_EXERCISE_
Could the data below be copied out in full, word for word?

[Saved data entries]
/-- An entry for which the FIFO of port `p` has no room is discarded and counted (03 R107). -/
def State.ptpDrop (s : State) (p : Nat) : State :=
  let n := tget (fun _ => 0) s.tb.ptpLost p
  { s with tb := { s.tb with ptpLost := tset (fun _ => 0) s.tb.ptpLost p (n + 1) } }.flag (Reg.PTP_TXST_OVF.e p) true

/-- The transmit tag of an event message that left at `stamp` (03 R106). -/
def State.txTag (s : State) (p stamp : Nat) : Nat := tagAdd stamp (ps48 (s.get (Reg.PTP_TXLAT_LAT.e p)))

/-- The port writes the transmit time into Sync messages as they leave (03 R107). -/
def State.oneStep (s : State) (p : Nat) (f : List Byte) : Bool :=
  s.on (Reg.PTP_CFG_TX_EN.e p) && s.on (Reg.PTP_CFG_ONESTEP.e p) && (match ptpAt f with
    | some m => s.ptpEnabled p m.1 && ptpType f m.2.2 == 0 && le (m.2.2 + 44) f.length
    | none => false)

/-- PTP_TX_TIMESTAMP (03 R107): the transmit tag of an event message enters the port's FIFO. -/
def execPtpTxTimestamp (port stamp : Nat) (frame : List Byte) (s : State) : Res :=
  .next <| match ptpAt frame with
    | none => s
    | some m =>
      bif s.on (Reg.PTP_CFG_TX_EN.e port) && s.ptpEnabled port m.1 && le (ptpType frame m.2.2) 3 && !s.oneStep port frame then
        let l := s.ptpFifo port
        bif le 64 l.length then (s.ptpDrop port).ev 26
        else
          let e : PtpEntry := ⟨s.txTag port stamp, ptpType frame m.2.2, ptpDomain frame m.2.2, ptpSeq frame m.2.2⟩
          let s := s.setPtpFifo port (l ++ [e])
          bif l.isEmpty then s.ev 25 else s
      else s

/-- PTP_POP (03 R107): the head entry is removed. -/
def execPtpPop (port : Nat) (s : State) : Res := .next (s.setPtpFifo port ((s.ptpFifo port).drop 1))

/-- `b` with the bytes from `i` on replaced by `v`. -/
def splice (i : Nat) (v b : List Byte) : List Byte := b.take i ++ v ++ b.drop (i + v.length)

/-- A tag as a PTP timestamp: seconds, nanoseconds, and the remainder in units of 2⁻¹⁶ ns (03 R108). -/
def ptpTime (tag : Nat) : Nat × Nat × Nat :=
  let f := (rnd ((tag % 2 ^ 48 : Nat) * 1000000000) 32).toNat
  let whole := 1000000000 * 65536
  (tag / 2 ^ 48 + f / whole, f % whole / 65536, f % 65536)

/-- A one-step Sync with its transmit time, and the UDP checksum computed anew (03 R107, R108). -/
def stampSync (tag : Nat) (f : List Byte) : List Byte :=
  match ptpAt f with
  | none => f
  | some (tr, l3, o) =>
    let t := ptpTime tag
    let corr := beNat ((f.drop (o + 8)).take 8) + t.2.2
    let f := splice (o + 8) (beBytes 8 corr) f
    let f := splice (o + 34) (beBytes 6 t.1 ++ beBytes 4 t.2.1) f
    if tr = 0 then f
    else
      let u := o - 8
      let n := beNat ((f.drop (u + 4)).take 2)
      let f := splice (u + 6) (zeros 2) f
      let udp := (f.drop u).take n
      let addrs := if tr = 1 then (f.drop (l3 + 12)).take 8 else (f.drop (l3 + 8)).take 32
      let pseudo := addrs ++ (if tr = 1 then beBytes 2 17 ++ beBytes 2 n else beBytes 4 n ++ beBytes 4 17)
      splice (u + 6) (beBytes 2 (udpSum pseudo udp)) f

/-- TX_FRAME_SEND (R508): the frame named by the TX descriptor at HEAD (its contents in host memory) leaves the port at `stamp`, and
DONE is written back. -/
def execTxFrameSend (r : Nat) (desc : HostDesc) (stamp : Nat) (frame : List Byte) (s : State) : Res :=
  let p := s.get (Reg.HRG_CFG_PORT.e r)
  .next <| bif s.ringRuns r 2 then
      bif desc.addr % 64 != 0 || lt desc.len 60 || lt (s.get (Reg.STR_PCFG_MTU.e p) + 18) desc.len || desc.rsv != 0
        then s.badDescriptor r
      else bif s.portSends p then
        let f := frame.take desc.len
        let f := bif s.oneStep p f then stampSync (s.txTag p stamp) f else f
        (s.emit (.frame p f)).writeBack r 0 1 false false false 0
      else s
    else s

end Sys2Proof.Machine
end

_WRITTEN SOLUTION_
/-- An entry for which the FIFO of port `p` has no room is discarded and counted (03 R107). -/
def State.ptpDrop (s : State) (p : Nat) : State :=
  let n := tget (fun _ => 0) s.tb.ptpLost p
  { s with tb := { s.tb with ptpLost := tset (fun _ => 0) s.tb.ptpLost p (n + 1) } }.flag (Reg.PTP_TXST_OVF.e p) true

/-- The transmit tag of an event message that left at `stamp` (03 R106). -/
def State.txTag (s : State) (p stamp : Nat) : Nat := tagAdd stamp (ps48 (s.get (Reg.PTP_TXLAT_LAT.e p)))

/-- The port writes the transmit time into Sync messages as they leave (03 R107). -/
def State.oneStep (s : State) (p : Nat) (f : List Byte) : Bool :=
  s.on (Reg.PTP_CFG_TX_EN.e p) && s.on (Reg.PTP_CFG_ONESTEP.e p) && (match ptpAt f with
    | some m => s.ptpEnabled p m.1 && ptpType f m.2.2 == 0 && le (m.2.2 + 44) f.length
    | none => false)

/-- PTP_TX_TIMESTAMP (03 R107): the transmit tag of an event message enters the port's FIFO. -/
def execPtpTxTimestamp (port stamp : Nat) (frame : List Byte) (s : State) : Res :=
  .next <| match ptpAt frame with
    | none => s
    | some m =>
      bif s.on (Reg.PTP_CFG_TX_EN.e port) && s.ptpEnabled port m.1 && le (ptpType frame m.2.2) 3 && !s.oneStep port frame then
        let l := s.ptpFifo port
        bif le 64 l.length then (s.ptpDrop port).ev 26
        else
          let e : PtpEntry := ⟨s.txTag port stamp, ptpType frame m.2.2, ptpDomain frame m.2.2, ptpSeq frame m.2.2⟩
          let s := s.setPtpFifo port (l ++ [e])
          bif l.isEmpty then s.ev 25 else s
      else s

/-- PTP_POP (03 R107): the head entry is removed. -/
def execPtpPop (port : Nat) (s : State) : Res := .next (s.setPtpFifo port ((s.ptpFifo port).drop 1))

/-- `b` with the bytes from `i` on replaced by `v`. -/
def splice (i : Nat) (v b : List Byte) : List Byte := b.take i ++ v ++ b.drop (i + v.length)

/-- A tag as a PTP timestamp: seconds, nanoseconds, and the remainder in units of 2⁻¹⁶ ns (03 R108). -/
def ptpTime (tag : Nat) : Nat × Nat × Nat :=
  let f := (rnd ((tag % 2 ^ 48 : Nat) * 1000000000) 32).toNat
  let whole := 1000000000 * 65536
  (tag / 2 ^ 48 + f / whole, f % whole / 65536, f % 65536)

/-- A one-step Sync with its transmit time, and the UDP checksum computed anew (03 R107, R108). -/
def stampSync (tag : Nat) (f : List Byte) : List Byte :=
  match ptpAt f with
  | none => f
  | some (tr, l3, o) =>
    let t := ptpTime tag
    let corr := beNat ((f.drop (o + 8)).take 8) + t.2.2
    let f := splice (o + 8) (beBytes 8 corr) f
    let f := splice (o + 34) (beBytes 6 t.1 ++ beBytes 4 t.2.1) f
    if tr = 0 then f
    else
      let u := o - 8
      let n := beNat ((f.drop (u + 4)).take 2)
      let f := splice (u + 6) (zeros 2) f
      let udp := (f.drop u).take n
      let addrs := if tr = 1 then (f.drop (l3 + 12)).take 8 else (f.drop (l3 + 8)).take 32
      let pseudo := addrs ++ (if tr = 1 then beBytes 2 17 ++ beBytes 2 n else beBytes 4 n ++ beBytes 4 17)
      splice (u + 6) (beBytes 2 (udpSum pseudo udp)) f

/-- TX_FRAME_SEND (R508): the frame named by the TX descriptor at HEAD (its contents in host memory) leaves the port at `stamp`, and
DONE is written back. -/
def execTxFrameSend (r : Nat) (desc : HostDesc) (stamp : Nat) (frame : List Byte) (s : State) : Res :=
  let p := s.get (Reg.HRG_CFG_PORT.e r)
  .next <| bif s.ringRuns r 2 then
      bif desc.addr % 64 != 0 || lt desc.len 60 || lt (s.get (Reg.STR_PCFG_MTU.e p) + 18) desc.len || desc.rsv != 0
        then s.badDescriptor r
      else bif s.portSends p then
        let f := frame.take desc.len
        let f := bif s.oneStep p f then stampSync (s.txTag p stamp) f else f
        (s.emit (.frame p f)).writeBack r 0 1 false false false 0
      else s
    else s

end Sys2Proof.Machine
end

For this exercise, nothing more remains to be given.